[Brief] Go to the line containing "-- ==== Sys2Proof/Machine/Bounds.lean" in the records below and print it and every following line exactly, on through the line containing "has passed, and", then stop.

*** Begin section ***

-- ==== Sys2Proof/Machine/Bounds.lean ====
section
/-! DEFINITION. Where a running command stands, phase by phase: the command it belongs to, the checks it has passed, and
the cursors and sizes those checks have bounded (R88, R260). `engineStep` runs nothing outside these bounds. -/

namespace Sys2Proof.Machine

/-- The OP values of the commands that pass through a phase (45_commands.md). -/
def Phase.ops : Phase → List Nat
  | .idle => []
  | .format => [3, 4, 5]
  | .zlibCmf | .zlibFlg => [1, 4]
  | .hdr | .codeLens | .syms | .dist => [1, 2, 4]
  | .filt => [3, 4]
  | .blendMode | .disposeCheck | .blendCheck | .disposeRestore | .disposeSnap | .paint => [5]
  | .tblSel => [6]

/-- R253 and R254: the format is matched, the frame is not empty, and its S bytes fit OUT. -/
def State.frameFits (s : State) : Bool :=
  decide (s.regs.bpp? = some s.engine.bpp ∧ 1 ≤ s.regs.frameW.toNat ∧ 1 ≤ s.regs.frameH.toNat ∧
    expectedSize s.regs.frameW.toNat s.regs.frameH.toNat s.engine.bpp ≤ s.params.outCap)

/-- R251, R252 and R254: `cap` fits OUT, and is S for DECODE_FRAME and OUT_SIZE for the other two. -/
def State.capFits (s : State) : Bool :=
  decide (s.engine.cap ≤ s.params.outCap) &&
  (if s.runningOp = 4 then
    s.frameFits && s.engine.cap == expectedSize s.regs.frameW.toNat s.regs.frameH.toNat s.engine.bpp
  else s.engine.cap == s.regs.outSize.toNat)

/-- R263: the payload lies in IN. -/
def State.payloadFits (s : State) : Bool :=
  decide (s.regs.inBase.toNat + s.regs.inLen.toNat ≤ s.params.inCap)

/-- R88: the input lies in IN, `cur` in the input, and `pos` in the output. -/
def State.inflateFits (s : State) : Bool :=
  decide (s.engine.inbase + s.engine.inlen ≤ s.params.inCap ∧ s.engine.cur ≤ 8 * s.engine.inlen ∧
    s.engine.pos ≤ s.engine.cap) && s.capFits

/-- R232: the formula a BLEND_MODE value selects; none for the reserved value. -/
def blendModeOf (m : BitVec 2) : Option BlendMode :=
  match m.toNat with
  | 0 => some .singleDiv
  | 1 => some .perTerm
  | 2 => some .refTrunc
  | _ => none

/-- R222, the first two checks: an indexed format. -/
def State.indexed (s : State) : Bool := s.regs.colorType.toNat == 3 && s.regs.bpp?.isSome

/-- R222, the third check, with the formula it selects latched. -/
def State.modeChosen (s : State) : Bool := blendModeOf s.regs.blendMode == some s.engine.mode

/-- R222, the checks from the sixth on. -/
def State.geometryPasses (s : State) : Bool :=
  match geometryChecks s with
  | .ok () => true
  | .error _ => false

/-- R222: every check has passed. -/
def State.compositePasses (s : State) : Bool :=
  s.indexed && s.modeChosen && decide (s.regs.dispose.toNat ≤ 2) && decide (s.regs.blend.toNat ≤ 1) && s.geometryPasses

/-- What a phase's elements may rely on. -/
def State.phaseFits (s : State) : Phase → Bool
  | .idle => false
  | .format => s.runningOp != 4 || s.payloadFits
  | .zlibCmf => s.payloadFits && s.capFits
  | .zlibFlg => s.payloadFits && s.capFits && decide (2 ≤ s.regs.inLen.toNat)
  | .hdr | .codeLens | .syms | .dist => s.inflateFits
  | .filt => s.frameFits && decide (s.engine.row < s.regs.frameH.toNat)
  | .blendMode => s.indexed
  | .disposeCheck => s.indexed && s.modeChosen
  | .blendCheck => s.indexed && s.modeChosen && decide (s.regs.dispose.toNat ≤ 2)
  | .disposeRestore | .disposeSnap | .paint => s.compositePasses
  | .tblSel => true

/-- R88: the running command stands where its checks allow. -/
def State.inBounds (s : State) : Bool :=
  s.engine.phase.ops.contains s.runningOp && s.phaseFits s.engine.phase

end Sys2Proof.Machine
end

*** End section ***
*** Begin section ***

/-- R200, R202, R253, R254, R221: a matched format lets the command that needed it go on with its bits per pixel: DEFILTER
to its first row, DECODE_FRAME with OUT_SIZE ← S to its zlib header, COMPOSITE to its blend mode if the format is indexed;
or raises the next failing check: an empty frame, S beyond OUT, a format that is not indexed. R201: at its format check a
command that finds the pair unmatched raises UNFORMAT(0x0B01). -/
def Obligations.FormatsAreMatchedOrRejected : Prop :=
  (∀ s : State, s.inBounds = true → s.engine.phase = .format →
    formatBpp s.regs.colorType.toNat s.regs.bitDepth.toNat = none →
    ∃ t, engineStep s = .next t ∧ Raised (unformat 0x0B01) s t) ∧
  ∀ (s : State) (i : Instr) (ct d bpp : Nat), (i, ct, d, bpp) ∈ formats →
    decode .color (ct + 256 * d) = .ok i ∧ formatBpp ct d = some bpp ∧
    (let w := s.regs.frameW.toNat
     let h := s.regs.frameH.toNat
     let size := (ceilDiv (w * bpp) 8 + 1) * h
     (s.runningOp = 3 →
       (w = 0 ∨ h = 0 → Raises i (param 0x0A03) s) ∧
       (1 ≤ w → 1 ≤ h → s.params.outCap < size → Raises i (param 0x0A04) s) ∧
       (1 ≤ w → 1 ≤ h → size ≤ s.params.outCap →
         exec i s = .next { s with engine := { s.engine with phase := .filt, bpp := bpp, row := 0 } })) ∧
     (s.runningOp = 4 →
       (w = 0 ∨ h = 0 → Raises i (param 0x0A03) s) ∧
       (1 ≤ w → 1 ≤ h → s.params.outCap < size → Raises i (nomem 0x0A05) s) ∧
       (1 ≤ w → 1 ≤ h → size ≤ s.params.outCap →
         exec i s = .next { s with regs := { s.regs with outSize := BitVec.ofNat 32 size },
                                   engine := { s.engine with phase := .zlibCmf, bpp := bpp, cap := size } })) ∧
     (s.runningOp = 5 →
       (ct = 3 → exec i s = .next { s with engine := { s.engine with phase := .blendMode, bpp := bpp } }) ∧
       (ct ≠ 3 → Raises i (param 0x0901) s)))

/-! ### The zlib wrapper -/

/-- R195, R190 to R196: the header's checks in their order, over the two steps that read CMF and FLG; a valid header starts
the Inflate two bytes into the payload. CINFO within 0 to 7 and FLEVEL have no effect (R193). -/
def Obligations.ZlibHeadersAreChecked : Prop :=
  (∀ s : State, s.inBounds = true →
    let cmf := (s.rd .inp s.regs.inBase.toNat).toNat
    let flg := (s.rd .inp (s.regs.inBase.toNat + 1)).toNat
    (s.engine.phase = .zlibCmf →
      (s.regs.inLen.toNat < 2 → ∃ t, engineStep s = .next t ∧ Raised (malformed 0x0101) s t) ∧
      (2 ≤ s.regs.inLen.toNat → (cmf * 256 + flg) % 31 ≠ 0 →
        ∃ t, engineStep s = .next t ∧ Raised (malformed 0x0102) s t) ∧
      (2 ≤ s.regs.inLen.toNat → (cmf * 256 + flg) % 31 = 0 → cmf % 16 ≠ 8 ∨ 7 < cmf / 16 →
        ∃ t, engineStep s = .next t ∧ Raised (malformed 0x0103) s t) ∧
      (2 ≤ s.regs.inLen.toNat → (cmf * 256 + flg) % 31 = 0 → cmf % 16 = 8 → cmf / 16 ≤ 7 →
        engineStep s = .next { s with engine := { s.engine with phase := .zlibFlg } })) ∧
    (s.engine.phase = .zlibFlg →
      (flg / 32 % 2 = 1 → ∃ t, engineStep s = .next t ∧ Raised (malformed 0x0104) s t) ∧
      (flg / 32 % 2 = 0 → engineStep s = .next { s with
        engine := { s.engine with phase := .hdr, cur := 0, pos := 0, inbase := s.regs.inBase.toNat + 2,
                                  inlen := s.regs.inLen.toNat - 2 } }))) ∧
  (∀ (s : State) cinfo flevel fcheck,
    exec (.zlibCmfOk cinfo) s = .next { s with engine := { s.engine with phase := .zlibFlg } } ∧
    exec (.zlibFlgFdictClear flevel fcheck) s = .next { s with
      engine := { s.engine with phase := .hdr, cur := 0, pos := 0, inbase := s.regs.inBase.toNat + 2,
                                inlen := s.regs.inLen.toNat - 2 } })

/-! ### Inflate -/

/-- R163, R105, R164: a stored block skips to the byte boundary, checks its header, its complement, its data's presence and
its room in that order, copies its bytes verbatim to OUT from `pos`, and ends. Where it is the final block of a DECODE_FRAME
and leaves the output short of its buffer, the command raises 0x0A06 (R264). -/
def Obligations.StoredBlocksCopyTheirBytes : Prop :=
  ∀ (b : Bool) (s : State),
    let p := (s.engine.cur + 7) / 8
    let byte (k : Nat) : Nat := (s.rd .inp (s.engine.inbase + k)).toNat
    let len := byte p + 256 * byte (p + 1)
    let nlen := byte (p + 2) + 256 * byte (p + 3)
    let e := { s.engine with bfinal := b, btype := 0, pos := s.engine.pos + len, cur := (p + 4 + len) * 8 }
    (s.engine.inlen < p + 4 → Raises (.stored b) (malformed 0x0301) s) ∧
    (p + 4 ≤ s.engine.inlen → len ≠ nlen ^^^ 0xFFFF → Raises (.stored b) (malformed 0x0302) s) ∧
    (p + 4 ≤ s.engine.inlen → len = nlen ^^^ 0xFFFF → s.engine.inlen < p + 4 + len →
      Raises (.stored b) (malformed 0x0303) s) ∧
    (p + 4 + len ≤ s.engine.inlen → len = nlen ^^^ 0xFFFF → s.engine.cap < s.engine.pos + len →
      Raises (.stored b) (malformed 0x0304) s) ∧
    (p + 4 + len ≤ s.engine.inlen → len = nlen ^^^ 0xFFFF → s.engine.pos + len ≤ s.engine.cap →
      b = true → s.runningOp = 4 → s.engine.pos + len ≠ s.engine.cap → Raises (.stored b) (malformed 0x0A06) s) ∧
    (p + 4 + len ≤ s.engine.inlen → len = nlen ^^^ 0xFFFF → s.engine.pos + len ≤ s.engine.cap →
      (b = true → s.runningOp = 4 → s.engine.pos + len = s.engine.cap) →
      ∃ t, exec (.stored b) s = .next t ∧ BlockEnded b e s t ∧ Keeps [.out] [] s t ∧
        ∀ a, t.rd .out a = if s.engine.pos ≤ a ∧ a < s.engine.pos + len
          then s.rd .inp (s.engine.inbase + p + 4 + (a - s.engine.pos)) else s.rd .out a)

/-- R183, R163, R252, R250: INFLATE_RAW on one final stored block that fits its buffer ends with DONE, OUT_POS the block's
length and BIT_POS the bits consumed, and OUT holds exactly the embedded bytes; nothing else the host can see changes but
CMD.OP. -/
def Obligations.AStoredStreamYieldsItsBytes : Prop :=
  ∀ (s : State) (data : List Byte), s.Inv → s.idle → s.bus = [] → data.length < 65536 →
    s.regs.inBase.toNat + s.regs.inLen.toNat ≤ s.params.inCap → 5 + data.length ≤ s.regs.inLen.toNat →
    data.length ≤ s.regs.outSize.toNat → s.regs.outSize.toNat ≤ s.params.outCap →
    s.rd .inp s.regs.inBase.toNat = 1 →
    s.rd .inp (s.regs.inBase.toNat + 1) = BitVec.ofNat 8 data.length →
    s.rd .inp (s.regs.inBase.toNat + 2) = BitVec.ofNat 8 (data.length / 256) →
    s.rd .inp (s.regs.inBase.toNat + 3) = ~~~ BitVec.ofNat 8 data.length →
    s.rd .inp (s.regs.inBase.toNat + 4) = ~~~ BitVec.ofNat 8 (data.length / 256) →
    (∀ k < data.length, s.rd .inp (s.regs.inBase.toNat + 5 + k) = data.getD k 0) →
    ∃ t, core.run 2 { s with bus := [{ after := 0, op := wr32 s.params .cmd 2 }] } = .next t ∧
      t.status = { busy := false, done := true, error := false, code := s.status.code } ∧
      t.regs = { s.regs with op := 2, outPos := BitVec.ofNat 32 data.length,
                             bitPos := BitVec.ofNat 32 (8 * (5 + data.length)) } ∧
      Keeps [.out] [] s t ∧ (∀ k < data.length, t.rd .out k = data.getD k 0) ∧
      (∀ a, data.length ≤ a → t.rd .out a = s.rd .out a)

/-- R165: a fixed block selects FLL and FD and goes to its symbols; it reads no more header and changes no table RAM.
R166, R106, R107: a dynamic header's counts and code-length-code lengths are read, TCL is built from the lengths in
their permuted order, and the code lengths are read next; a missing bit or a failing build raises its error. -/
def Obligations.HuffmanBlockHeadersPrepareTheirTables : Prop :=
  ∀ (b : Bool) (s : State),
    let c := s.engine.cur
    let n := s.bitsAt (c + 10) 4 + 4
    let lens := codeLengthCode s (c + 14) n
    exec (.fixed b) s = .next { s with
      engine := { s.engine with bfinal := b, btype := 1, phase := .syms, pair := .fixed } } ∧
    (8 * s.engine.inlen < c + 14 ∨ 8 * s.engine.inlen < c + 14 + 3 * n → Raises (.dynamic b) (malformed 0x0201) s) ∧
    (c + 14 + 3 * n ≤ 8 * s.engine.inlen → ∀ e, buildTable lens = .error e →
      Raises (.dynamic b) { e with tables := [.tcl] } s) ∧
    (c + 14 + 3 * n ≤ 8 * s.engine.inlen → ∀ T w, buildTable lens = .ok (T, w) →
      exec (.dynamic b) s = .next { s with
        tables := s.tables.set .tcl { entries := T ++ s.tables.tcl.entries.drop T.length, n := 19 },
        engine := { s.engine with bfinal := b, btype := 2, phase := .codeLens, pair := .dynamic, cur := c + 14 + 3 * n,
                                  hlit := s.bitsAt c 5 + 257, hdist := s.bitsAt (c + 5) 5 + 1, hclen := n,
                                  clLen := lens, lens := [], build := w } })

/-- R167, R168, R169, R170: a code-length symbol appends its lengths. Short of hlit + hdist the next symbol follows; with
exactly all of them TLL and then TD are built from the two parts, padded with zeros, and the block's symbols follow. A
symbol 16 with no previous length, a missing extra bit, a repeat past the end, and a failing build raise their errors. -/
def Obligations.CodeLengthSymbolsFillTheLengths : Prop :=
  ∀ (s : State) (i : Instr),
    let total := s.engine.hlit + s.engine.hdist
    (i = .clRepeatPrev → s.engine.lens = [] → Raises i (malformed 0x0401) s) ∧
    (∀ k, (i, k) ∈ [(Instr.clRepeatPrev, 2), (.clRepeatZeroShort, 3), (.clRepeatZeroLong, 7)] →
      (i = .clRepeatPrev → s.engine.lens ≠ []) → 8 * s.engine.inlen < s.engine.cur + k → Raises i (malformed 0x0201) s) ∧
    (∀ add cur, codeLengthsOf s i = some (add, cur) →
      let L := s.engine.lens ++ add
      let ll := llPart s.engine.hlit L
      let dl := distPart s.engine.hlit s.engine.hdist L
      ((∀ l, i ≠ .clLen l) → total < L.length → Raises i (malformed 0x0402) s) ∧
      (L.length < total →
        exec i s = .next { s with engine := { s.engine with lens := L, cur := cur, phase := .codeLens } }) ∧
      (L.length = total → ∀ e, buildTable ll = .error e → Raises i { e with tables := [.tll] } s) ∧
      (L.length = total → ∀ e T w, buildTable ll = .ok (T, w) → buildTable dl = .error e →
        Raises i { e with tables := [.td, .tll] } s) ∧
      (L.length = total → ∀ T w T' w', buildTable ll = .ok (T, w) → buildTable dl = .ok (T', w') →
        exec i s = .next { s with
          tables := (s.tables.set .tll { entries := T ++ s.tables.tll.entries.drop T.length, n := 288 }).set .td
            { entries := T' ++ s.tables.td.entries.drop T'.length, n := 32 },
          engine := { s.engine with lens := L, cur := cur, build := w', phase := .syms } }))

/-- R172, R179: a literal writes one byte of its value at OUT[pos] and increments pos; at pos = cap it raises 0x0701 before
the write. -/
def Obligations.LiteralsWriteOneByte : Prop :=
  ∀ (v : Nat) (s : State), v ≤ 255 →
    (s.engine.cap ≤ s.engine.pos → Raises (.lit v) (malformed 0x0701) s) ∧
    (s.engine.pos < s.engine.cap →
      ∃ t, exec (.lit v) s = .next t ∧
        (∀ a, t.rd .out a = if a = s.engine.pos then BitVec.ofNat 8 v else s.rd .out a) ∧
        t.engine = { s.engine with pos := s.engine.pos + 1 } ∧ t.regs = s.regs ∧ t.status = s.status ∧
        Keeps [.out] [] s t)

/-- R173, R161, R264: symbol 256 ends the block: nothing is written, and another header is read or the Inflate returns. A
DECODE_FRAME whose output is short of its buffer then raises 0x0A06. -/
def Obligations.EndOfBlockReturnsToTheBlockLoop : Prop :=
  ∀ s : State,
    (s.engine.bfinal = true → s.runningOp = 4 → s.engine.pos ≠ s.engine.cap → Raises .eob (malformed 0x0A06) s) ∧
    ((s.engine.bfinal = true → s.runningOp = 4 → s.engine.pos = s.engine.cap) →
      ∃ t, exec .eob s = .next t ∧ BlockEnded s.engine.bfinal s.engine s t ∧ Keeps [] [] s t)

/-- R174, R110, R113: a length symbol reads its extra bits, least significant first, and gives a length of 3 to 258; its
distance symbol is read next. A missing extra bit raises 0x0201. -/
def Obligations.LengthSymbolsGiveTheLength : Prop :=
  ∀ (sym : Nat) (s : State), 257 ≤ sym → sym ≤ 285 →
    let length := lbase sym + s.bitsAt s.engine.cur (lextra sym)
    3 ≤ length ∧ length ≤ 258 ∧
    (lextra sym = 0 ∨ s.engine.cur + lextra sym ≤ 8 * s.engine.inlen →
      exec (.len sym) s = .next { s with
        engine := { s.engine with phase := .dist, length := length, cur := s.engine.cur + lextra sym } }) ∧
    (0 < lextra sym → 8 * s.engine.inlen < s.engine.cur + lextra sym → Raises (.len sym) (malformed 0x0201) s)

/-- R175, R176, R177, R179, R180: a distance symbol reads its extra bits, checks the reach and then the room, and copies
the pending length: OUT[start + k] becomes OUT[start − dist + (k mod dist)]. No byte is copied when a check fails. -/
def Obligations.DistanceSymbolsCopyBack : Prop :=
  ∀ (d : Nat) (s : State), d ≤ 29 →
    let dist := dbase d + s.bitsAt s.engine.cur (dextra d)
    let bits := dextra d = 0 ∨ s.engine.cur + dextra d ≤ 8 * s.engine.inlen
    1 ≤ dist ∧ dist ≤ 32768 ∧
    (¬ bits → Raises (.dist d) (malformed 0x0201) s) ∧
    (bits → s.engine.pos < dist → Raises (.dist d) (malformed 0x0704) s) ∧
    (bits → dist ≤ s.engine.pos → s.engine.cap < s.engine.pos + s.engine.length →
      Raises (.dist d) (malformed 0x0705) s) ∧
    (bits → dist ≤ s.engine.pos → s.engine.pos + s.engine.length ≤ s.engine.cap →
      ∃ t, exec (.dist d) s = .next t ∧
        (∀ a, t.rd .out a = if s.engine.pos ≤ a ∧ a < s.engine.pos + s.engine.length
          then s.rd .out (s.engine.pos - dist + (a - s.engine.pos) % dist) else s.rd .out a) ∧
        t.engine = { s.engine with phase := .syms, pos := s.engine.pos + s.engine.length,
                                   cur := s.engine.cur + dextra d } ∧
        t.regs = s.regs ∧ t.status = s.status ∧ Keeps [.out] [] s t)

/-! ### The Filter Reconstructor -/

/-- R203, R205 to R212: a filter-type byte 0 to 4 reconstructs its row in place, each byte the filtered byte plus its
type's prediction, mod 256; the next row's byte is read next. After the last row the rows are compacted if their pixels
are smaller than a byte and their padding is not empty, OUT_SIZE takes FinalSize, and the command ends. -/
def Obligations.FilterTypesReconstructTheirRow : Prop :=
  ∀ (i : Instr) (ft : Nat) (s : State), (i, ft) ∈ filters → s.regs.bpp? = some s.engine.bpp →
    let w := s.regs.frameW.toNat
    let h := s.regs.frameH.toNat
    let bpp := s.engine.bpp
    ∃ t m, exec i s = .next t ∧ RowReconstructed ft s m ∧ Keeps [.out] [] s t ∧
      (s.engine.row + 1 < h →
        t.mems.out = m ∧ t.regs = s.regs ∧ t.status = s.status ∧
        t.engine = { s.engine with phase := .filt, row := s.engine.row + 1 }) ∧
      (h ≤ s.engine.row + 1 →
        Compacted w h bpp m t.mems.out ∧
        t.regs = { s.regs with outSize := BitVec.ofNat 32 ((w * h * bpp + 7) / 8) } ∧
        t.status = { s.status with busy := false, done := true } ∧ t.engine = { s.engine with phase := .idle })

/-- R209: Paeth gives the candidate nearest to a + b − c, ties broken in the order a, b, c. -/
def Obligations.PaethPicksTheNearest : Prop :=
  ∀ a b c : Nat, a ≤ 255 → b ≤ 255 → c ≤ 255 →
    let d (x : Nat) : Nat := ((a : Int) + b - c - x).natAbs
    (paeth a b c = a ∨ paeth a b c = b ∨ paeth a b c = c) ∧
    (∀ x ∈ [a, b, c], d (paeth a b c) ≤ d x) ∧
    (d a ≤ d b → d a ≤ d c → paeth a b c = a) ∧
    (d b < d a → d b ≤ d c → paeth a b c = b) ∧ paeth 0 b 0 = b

*** End section ***

[Exercise response]
-- ==== Sys2Proof/Machine/Bounds.lean ====
section
/-! DEFINITION. Where a running command stands, phase by phase: the command it belongs to, the checks it has passed, and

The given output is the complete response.